Both of them are PCIe cards. I have one more ATI card and another
NVIDIA card which does not work.

One of the reason the pass-through did not work is because of the
limit on amount of pci configuration memory by SeaBIOS. SeaBIOS places
a hard limit of 256MB or so on the amount of PCI memory space. Thus,
for some of the VGA device that need more memory never worked for me.

SeaBIOS allows this memory region to be extended to some value near
512MB, but even then the range is not enough.
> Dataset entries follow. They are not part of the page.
-- ==== Sys2Proof/Tests/Slice0.lean ====
section
/-! SUPPORT. Tests/Slice0.lean: the model's own tests. Expected values come from 95_test_vectors.md, from the encoding
tables and by hand from the rules, never from the model. A theorem named witness_* shows a state and operands that meet
the hypotheses of the obligation it is named for. -/

namespace Sys2Proof.Tests

open Sys2Proof Sys2Proof.Machine

/-! ## Helpers -/

/-- The outcome is a next state with the property. -/
def nextHas (o : Host.Outcome State Fault Refusal) (p : State → Bool) : Bool :=
  match o with
  | .next t => p t
  | .fault _ => false
  | .refused _ => false

/-- Stores signed bytes from an address up. -/
def store (a : Nat) : List Int → Memory → Memory
  | [], m => m
  | v :: rest, m => store (a + 1) rest (m.write a (BitVec.ofInt 8 v))

/-- Signed bytes read from an address up. -/
def load (m : Memory) (a n : Nat) : List Int := (List.range n).map fun k => (m.read (a + k)).toInt

/-- A command running on a configuration and a memory. -/
def running (i : Instr) (c : CfgRegs) (m : Memory) : State :=
  { State.reset with cfg := c, mem := m, busy := true, pending := some (encode i) }

/-- An idle machine whose host has one access to make. -/
def hostHas (op : HostOp) : State := { State.reset with program := [op] }

/-- V-C1 of 95_test_vectors.md, output shift 0. -/
def convCfg : CfgRegs :=
  { CfgRegs.reset with
    dim := 2, cin := 2, cout := 2, ksize := 1, biasShift := 1, inAddr := 0x1000, wAddr := 0x1100, biasAddr := 0x1200
    outAddr := 0x2000, scraAddr := 0x3000, scrbAddr := 0x3100 }

def convMem : Memory := store 0x1000 [1, 2, 3, 4, -5, 6, 7, -8] (store 0x1100 [1, -1, 2, 3] (store 0x1200 [1, -2] []))

def conv : State := running .conv2d convCfg convMem

/-- V-D2: K = 1, C = 5, output shift 1. -/
def dwCfg : CfgRegs :=
  { CfgRegs.reset with
    dim := 2, cin := 5, ksize := 1, outShift := 1, inAddr := 0x1000, wAddr := 0x1100, outAddr := 0x2000
    scraAddr := 0x3001 }

def dwMem : Memory :=
  store 0x1000 [1, -3, 100, -100, 127, 2, 2, 2, 2, 2, -1, -1, -1, -1, -1, 0, 0, 0, 0, 0] (store 0x1100 [1, 1, 2, -2, -1] [])

def dw : State := running .dwconv dwCfg dwMem

/-- V-P1: D = 1, Cin = 3, Cout = 2. -/
def pwCfg : CfgRegs :=
  { CfgRegs.reset with
    dim := 1, cin := 3, cout := 2, biasShift := 1, outShift := 1, inAddr := 0x1000, wAddr := 0x1100, biasAddr := 0x1200
    outAddr := 0x2000, scraAddr := 0x3000 }

def pwMem : Memory := store 0x1000 [1, 2, 3] (store 0x1100 [1, -1, 2, 0, 3, 1] (store 0x1200 [1, -1] []))

def pw : State := running .pwconv pwCfg pwMem

/-- V-F1: D = 1, Cin = 4, Cout = 2, output shift 2. -/
def fastCfg : CfgRegs :=
  { CfgRegs.reset with
    dim := 1, cin := 4, cout := 2, outShift := 2, inAddr := 0x1000, wAddr := 0x1100, biasAddr := 0x1200
    outAddr := 0x2000, scraAddr := 0x3000 }

def fastMem : Memory := store 0x1000 [10, 20, 30, 40] (store 0x1100 [1, 3, 2, 4, -1, -3, -2, -4] [])

def fast : State := running .pwconvFast fastCfg fastMem

/-- One 2x2 block of four channels: blocks (0,1,0,0), (-1,0,0,0), (127,-128,127,-128), (0,1,4,5) of V-A2. -/
def poolCfg : CfgRegs := { CfgRegs.reset with dim := 2, cin := 4, inAddr := 0x1000, outAddr := 0x2000 }

def poolMem : Memory := store 0x1000 [0, -1, 127, 0, 1, 0, -128, 1, 0, 0, 127, 4, 0, 0, -128, 5] []

def pool : State := running .avgpool2x2 poolCfg poolMem

/-! ## WellFormed refuses ill-formed terms -/

theorem test_word_with_reserved_bit_refused : wordReservedZero 0x00000011#32 = false := by decide

theorem test_word_with_top_bit_refused : wordWellFormed 0x80000001#32 = false := by decide

theorem test_op_zero_refused : wordOpcodeKnown 0x00000000#32 = false := by decide

theorem test_op_six_refused : wordWellFormed 0x00000006#32 = false := by decide

theorem test_fast_row_short_refused : FastRow.wellFormed ⟨4, 2, [0, 1, 2, 3, 4, 5, 6]⟩ = false := by decide

theorem test_fast_row_repeated_refused : FastRow.wellFormed ⟨4, 2, [0, 1, 2, 3, 4, 5, 6, 6]⟩ = false := by decide

theorem test_fast_row_out_of_range_refused : FastRow.wellFormed ⟨4, 2, [0, 1, 2, 3, 4, 5, 6, 8]⟩ = false := by decide

theorem test_range_past_top_refused : AddrRange.wellFormed ⟨0xFFFFFFFF, 2⟩ = false := by decide

theorem test_params_with_bad_range_refused :
    Params.wellFormed { Params.default with devices := [⟨0xFFFFFFFF, 2⟩] } = false := by decide

theorem test_default_params_accepted : Params.default.wellFormed = true := by decide

/-! ## Decoding: words written out bit by bit from 30_encoding.md R80, R81 -/

theorem test_decode_conv2d : decode 0b00000000000000000000000000000001#32 = .ok .conv2d := by rfl

theorem test_decode_dwconv : decode 0b00000000000000000000000000000010#32 = .ok .dwconv := by rfl

theorem test_decode_pwconv : decode 0b00000000000000000000000000000011#32 = .ok .pwconv := by rfl

theorem test_decode_pwconvFast : decode 0b00000000000000000000000000000100#32 = .ok .pwconvFast := by rfl

theorem test_decode_avgpool2x2 : decode 0b00000000000000000000000000000101#32 = .ok .avgpool2x2 := by rfl

theorem test_decode_refuses_op_zero : decode 0b00000000000000000000000000000000#32 = .error .reservedOpcode := by rfl

theorem test_decode_refuses_op_six : decode 0b00000000000000000000000000000110#32 = .error .reservedOpcode := by rfl

theorem test_decode_refuses_op_fifteen : decode 0b00000000000000000000000000001111#32 = .error .reservedOpcode := by rfl

theorem test_decode_refuses_bit_four : decode 0b00000000000000000000000000010001#32 = .error .reservedBits := by rfl

theorem test_decode_refuses_bit_thirty_one : decode 0b10000000000000000000000000000010#32 = .error .reservedBits := by rfl

theorem test_table_words :
    [1, 2, 3, 4, 5, 6].map (decodeTableWord 32) =
      [some .conv2d, some .dwconv, some .pwconv, some .pwconvFast, some .avgpool2x2, none] := by rfl

/-! ## Arithmetic: V-R1, V-R2, L1-4, V-F3 -/

theorem test_requant_floor :
    [(-3, 1), (-1, 1), (3, 1), (-128, 7), (2147483647, 31), (-2147483648, 31), (255, 1), (-258, 1)].map
      (fun q => requant false q.1 q.2) = [-2, -1, 1, -1, 0, -1, 127, -128] := by decide

theorem test_requant_round :
    [(-3, 1), (-1, 1), (3, 1), (-128, 7), (2147483647, 31), (-2147483648, 31), (255, 1), (-258, 1)].map
      (fun q => requant true q.1 q.2) = [-1, 0, 2, -1, -1, -1, 127, -128] := by decide

theorem test_requant_saturates :
    [(256, 1), (-257, 1), (-256, 1), (1000, 0), (-1000, 0), (127, 0), (-128, 0)].map (fun q => requant false q.1 q.2) =
      [127, -128, -128, 127, -128, 127, -128] := by decide

theorem test_overflow_of_rounding :
    overflows true 2147483647 31 = true ∧ overflows false 2147483647 31 = false ∧ overflows false 2147483648 0 = true := by
  decide

theorem test_hadd_up :
    [(127, 127), (-128, -128), (-1, 0), (1, 2), (-2, -1), (127, -128)].map (fun q => hadd true q.1 q.2) =
      [127, -128, 0, 2, -1, 0] := by decide

theorem test_hadd_down :
    [(127, 127), (-128, -128), (-1, 0), (1, 2), (-2, -1), (127, -128)].map (fun q => hadd false q.1 q.2) =
      [127, -128, -1, 1, -2, -1] := by decide

theorem test_rhoSpec_first_columns :
    (List.range 8).map (fun ci => [rhoSpec 8 ci 0, rhoSpec 8 ci 1, rhoSpec 8 ci 2, rhoSpec 8 ci 3]) =
      [[0, 4, 16, 20], [2, 6, 18, 22], [1, 5, 17, 21], [3, 7, 19, 23], [8, 12, 24, 28], [10, 14, 26, 30],
        [9, 13, 25, 29], [11, 15, 27, 31]] := by decide

/-- Lanes 0x7F, 0x80, 0xFF, 0x01 and 0x7F, 0x80, 0x00, 0x02, low first: halving adds 127, -128, 0, 2. -/
theorem test_halvingAddRound : halvingAddRound true 0x01FF807F#32 0x0200807F#32 = 0x0200807F#32 := by decide

theorem test_packedAddSaturating8 : packedAddSaturating8 0x01FF807F#32 0x0200807F#32 = 0x03FF807F#32 := by decide

/-! ## Results -/

/-- V-C1: OUT. -/
theorem test_conv2d_out : load (conv2dResult conv).mem 0x2000 8 = [7, 1, 13, 5, 9, 19, -7, -35] := by decide

/-- V-C7: scratch B. -/
theorem test_conv2d_scratch_b : load (conv2dResult conv).mem 0x3100 8 = [1, 0, -1, -1, 2, 0, 3, 0] := by decide

/-- V-D2: OUT. -/
theorem test_dwconv_out :
    load (dwconvResult dw).mem 0x2000 20 =
      [0, -2, 100, 100, -64, 1, 1, 2, -2, -1, -1, -1, -1, 1, 0, 0, 0, 0, 0, 0] := by decide

/-- V-D1 at the corner, the edge and the centre: D = 4, C = 1, K = 3, P = 1, all ones. -/
theorem test_dwconv_padding :
    let s := running .dwconv
      { CfgRegs.reset with dim := 4, cin := 1, ksize := 3, pad := 1, inAddr := 0x1000, wAddr := 0x1100 }
      (store 0x1000 [1, 1, 1, 1, 1, 1, 1, 1, 1, 1, 1, 1, 1, 1, 1, 1] (store 0x1100 [1, 1, 1, 1, 1, 1, 1, 1, 1] []))
    [dwconvAcc s 0 0 0, dwconvAcc s 0 1 0, dwconvAcc s 1 1 0, dwconvAcc s 3 3 0] = [4, 6, 9, 4] := by decide

/-- V-P1: OUT. -/
theorem test_pwconv_out : load (pwconvResult pw).mem 0x2000 2 = [8, 0] := by decide

/-- V-P3: a negative floor. -/
theorem test_pwconv_negative_floor :
    load (pwconvResult (running .pwconv { pwCfg with cin := 2, cout := 1, biasShift := 0, outShift := 3 }
      (store 0x1000 [-1, 0] (store 0x1100 [1, 0] (store 0x1200 [-128] []))))).mem 0x2000 1 = [-17] := by decide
Another problem with SeaBIOS which limits the amount of memory space
is: SeaBIOS allocates the BAR regions as they are encountered. As far
as I know, the BAR regions should be naturally aligned. Thus the
simple strategy of the SeaBIOS results in large fragmentation.
Therefore, even after increasing the PCI memory space to 512MB the BAR
regions were unallocated.

I will confirm you the details of other graphics cards which do not work.

Thanks and Regards,
Prasad

>
> One thing I was wondering: Most modern adapters should be PCIe these
> days. Our NVIDIA definitely is. But so far we are claiming to have it
> attached to a PCI bus. That caps all the extended capabilities e.g.
> Could this make some relevant difference?
>
> Jan
>
> --
> Siemens AG, Corporate Technology, CT T DE IT 1
> Corporate Competence Center Embedded Linux
>
--
To unsubscribe from this list: send the line "unsubscribe kvm" in
the body of a message to majordomo@vger.kernel.org
More majordomo info at  http://vger.kernel.org/majordomo-info.html
Jan Kiszka May 9, 2011, 3:02 p.m. UTC | #6
On 2011-05-09 16:29, Alex Williamson wrote:
> On Mon, 2011-05-09 at 13:14 +0200, Jan Kiszka wrote:
>> On 2011-05-05 17:17, Alex Williamson wrote:
>>>> And what about the host? When does Linux release the legacy range?
>>>> Always or only when a specific (!=vga/vesa) framebuffer driver is loaded?
>>>
>>> Well, that's where it'd be nice if the vga arbiter was actually in more
>>> widespread use.  It currently seems to be nothing more than a shared
>>> mutex, but it would actually be useful if it included backends to do the
>>> chipset vga routing changes.  I think when I was testing this, I was
>>> externally poking PCI bridge chipset to toggle the VGA_EN bit.
>>
>> Right, we had to drop the approach to pass through the secondary card
>> for now, the arbiter was not switching properly. Haven't checked yet if
>> VGA_EN was properly set, though the kernel code looks like it should
>> take care of this.
>>
>> Even with handing out the primary adapter, we had only mixed success so
>> far. The onboard adapter worked well (in VESA mode), but the NVIDIA is
>> not displaying early boot messages at all. Maybe a vgabios issue.
>> Windows was booting nevertheless - until we installed the NVIDIA
>> drivers. Than it ran into a blue screen.
> 
> Interesting, IIRC I could never get VESA modes to work.  I believe I
> only had a basic VGA16 mode running in a Windows guest too.
> 
>> BTW, what ATI adapter did you use precisely, and what did work, what not?
> 
> I have an old X550 (rv380?).  I also have an Nvidia gs8400, but ISTR the
> ATI working better for me.

Is that Nvidia a PCIe adapter? Did it show BIOS / early boot messages
properly?

BTW, we are fighting with a Quadro FX 3800.

> 
>> One thing I was wondering: Most modern adapters should be PCIe these
>> days. Our NVIDIA definitely is. But so far we are claiming to have it
>> attached to a PCI bus. That caps all the extended capabilities e.g.
>> Could this make some relevant difference?
> 
> The BIOS and early boot use shouldn't care too much about that, but I
> could imagine the high performance drivers potentially failing.  Thanks,

Yeah, that was my thinking as well. But we will try to confirm this by
tracing the BIOS activities. There is a telling that some adapters do
not allow reading the true cold-boot ROM content during runtime, thus
booting those adapters inside the guest may fail to some degree.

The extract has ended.